--- AVAILABLE DATA ---
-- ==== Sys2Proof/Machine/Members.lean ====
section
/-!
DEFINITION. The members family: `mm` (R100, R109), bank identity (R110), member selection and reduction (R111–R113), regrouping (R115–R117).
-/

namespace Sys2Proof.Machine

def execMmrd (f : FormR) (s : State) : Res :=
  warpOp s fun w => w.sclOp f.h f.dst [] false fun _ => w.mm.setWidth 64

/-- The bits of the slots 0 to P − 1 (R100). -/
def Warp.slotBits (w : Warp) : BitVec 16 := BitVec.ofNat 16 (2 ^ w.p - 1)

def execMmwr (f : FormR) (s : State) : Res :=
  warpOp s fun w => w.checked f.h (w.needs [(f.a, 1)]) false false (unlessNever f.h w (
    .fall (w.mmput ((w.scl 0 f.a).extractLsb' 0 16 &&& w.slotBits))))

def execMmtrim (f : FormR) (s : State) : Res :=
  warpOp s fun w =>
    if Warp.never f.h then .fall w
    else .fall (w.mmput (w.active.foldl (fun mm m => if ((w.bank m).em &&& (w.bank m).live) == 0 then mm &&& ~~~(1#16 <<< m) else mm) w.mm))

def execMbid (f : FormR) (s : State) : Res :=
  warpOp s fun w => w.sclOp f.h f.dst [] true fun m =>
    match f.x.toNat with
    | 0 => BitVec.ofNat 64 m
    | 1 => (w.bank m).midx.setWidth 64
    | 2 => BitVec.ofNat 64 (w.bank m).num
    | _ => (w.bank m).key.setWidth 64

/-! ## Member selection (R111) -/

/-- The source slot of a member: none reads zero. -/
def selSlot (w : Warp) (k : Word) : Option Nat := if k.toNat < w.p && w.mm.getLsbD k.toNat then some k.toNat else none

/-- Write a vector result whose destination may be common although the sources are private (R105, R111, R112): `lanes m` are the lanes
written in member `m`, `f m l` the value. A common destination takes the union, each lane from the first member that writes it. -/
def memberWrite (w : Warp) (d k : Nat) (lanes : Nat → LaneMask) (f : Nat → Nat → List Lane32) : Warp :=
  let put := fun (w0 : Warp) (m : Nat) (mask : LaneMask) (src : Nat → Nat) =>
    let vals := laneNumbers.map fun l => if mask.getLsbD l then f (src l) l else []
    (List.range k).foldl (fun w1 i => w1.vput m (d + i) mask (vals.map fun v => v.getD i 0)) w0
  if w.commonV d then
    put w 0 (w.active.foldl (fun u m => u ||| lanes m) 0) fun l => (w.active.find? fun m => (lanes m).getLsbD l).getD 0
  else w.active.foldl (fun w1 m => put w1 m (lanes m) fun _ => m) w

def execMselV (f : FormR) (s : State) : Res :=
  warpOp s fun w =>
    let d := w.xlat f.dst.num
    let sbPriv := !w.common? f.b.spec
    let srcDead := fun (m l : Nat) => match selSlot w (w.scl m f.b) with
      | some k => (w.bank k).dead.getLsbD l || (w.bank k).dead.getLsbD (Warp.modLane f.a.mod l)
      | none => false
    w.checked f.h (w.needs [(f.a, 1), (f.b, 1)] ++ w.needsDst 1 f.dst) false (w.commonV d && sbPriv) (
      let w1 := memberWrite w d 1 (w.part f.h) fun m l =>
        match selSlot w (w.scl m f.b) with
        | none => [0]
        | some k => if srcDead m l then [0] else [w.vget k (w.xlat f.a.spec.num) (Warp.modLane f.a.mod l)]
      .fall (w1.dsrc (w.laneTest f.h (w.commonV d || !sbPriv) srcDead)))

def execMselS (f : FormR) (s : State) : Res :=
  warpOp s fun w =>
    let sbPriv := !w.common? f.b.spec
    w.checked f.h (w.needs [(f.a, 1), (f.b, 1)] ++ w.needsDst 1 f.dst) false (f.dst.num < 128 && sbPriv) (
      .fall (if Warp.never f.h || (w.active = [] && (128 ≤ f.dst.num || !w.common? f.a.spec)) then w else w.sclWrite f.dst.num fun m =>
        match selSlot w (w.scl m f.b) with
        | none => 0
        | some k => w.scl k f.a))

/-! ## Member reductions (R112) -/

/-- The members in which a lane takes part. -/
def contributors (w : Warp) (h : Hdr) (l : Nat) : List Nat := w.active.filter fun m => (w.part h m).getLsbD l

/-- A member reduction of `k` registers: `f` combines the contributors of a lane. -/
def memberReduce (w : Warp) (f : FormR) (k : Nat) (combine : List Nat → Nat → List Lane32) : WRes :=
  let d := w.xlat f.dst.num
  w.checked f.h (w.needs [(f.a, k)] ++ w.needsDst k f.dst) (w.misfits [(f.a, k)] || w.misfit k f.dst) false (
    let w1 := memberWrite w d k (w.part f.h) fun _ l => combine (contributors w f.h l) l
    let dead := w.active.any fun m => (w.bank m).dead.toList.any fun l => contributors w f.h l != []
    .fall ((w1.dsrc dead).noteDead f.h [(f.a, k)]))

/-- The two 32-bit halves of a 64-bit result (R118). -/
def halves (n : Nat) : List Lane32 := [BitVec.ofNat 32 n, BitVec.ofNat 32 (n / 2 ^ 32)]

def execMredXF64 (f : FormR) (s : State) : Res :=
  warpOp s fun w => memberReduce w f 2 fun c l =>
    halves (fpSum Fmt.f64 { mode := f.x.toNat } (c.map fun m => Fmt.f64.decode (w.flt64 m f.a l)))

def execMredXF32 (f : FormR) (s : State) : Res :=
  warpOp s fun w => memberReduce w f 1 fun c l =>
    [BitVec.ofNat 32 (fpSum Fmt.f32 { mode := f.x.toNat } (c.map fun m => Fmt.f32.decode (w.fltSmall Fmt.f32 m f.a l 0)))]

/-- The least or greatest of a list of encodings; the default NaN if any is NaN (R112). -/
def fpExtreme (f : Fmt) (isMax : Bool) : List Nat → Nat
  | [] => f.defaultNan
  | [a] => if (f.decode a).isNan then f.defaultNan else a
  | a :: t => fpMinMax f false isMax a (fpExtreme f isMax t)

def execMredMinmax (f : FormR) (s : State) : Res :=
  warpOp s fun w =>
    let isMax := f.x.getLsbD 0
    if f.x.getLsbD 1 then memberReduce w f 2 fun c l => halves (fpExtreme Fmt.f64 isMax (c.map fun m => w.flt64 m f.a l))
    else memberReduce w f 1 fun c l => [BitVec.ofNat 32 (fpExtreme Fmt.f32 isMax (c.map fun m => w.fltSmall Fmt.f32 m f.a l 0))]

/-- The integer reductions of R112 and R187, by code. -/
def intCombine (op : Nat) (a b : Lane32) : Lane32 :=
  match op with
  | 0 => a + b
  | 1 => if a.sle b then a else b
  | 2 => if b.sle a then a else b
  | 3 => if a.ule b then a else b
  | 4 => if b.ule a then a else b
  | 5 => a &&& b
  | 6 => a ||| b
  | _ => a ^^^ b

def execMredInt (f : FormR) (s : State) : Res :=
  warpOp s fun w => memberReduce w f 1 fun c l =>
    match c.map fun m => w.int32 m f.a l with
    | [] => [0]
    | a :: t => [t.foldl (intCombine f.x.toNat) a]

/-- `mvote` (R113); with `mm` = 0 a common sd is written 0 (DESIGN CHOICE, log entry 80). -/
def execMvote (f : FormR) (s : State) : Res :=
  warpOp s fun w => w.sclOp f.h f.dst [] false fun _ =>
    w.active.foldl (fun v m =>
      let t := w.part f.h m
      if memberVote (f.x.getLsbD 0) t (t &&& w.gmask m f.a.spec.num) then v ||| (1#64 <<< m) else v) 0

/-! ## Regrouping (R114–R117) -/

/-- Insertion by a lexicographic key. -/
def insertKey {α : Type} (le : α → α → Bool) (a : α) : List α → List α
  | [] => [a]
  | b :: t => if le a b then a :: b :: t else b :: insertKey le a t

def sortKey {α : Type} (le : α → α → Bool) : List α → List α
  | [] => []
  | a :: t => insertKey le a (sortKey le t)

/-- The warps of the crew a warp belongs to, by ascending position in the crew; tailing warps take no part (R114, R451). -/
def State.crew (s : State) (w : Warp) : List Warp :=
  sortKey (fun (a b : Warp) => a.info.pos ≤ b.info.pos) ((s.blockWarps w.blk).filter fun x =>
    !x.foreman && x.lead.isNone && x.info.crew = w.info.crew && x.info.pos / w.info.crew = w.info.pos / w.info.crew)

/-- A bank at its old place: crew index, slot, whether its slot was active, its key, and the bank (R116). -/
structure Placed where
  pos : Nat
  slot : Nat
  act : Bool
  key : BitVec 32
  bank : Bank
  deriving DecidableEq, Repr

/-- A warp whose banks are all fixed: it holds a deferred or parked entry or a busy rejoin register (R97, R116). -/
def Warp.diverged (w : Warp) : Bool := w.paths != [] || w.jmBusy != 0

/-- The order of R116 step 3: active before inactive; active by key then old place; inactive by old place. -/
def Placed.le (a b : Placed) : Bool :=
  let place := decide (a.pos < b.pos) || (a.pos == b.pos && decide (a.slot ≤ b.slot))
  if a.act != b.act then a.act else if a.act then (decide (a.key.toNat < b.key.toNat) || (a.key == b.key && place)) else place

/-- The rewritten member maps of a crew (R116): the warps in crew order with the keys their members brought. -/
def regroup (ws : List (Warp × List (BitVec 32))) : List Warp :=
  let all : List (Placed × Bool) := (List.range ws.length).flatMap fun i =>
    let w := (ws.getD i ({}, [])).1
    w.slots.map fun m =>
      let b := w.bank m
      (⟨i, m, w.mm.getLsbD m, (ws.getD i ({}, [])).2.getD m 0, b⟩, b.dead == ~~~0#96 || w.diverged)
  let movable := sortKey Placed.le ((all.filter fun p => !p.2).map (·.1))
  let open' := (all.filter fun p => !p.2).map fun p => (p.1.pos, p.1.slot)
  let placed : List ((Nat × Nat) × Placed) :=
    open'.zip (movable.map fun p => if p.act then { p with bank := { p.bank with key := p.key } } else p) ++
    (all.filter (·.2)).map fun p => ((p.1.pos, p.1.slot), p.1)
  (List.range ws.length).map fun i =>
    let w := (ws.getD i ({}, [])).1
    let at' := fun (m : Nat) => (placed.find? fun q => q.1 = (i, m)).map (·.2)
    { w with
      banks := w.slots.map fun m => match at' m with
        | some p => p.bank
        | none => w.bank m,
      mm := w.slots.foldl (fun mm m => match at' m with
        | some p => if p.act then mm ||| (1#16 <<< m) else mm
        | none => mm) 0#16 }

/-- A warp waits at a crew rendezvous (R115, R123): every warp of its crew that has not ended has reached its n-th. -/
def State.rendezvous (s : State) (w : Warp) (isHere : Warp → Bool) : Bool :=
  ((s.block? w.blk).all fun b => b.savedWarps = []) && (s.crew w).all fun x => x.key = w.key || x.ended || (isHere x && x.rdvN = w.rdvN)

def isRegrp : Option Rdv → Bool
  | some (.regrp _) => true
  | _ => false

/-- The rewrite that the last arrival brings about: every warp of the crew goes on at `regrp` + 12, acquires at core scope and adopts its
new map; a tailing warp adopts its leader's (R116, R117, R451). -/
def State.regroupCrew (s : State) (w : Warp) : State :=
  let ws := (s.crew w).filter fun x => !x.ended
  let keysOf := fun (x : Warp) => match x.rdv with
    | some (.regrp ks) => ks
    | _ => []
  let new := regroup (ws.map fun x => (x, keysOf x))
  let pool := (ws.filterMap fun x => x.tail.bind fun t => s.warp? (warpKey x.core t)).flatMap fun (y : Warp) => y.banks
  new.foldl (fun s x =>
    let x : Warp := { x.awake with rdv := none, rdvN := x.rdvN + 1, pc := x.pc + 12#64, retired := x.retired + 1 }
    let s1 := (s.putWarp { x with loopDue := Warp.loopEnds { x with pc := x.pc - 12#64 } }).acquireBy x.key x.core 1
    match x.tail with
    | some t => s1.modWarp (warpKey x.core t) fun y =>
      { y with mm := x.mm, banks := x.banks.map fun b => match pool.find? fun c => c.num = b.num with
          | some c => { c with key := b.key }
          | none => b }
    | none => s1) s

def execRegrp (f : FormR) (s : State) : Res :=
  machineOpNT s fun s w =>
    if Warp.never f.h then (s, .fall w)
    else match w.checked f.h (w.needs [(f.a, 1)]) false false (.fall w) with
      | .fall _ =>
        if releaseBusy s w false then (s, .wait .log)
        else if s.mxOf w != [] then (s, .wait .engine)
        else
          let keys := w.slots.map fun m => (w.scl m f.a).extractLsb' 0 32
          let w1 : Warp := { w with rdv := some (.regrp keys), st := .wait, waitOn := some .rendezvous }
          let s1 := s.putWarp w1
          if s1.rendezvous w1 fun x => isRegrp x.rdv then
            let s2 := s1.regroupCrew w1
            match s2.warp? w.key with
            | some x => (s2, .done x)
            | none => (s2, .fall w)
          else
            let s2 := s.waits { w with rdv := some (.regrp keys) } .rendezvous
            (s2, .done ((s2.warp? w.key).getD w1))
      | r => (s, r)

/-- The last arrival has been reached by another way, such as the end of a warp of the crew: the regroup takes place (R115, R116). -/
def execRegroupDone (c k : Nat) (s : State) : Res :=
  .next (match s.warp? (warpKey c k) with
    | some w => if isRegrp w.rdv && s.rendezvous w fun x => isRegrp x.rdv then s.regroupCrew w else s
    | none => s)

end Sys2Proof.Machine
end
---
- EXERCISE DETAILS
Starting at the first line of the records above, please copy each line exactly until you reach the line containing "warpOp s fun w => w.checked". Include that line and stop there.

- EXERCISE RESPONSE
-- ==== Sys2Proof/Machine/Members.lean ====
section
/-!
DEFINITION. The members family: `mm` (R100, R109), bank identity (R110), member selection and reduction (R111–R113), regrouping (R115–R117).
-/

namespace Sys2Proof.Machine

def execMmrd (f : FormR) (s : State) : Res :=
  warpOp s fun w => w.sclOp f.h f.dst [] false fun _ => w.mm.setWidth 64

/-- The bits of the slots 0 to P − 1 (R100). -/
def Warp.slotBits (w : Warp) : BitVec 16 := BitVec.ofNat 16 (2 ^ w.p - 1)

def execMmwr (f : FormR) (s : State) : Res :=
  warpOp s fun w => w.checked f.h (w.needs [(f.a, 1)]) false false (unlessNever f.h w (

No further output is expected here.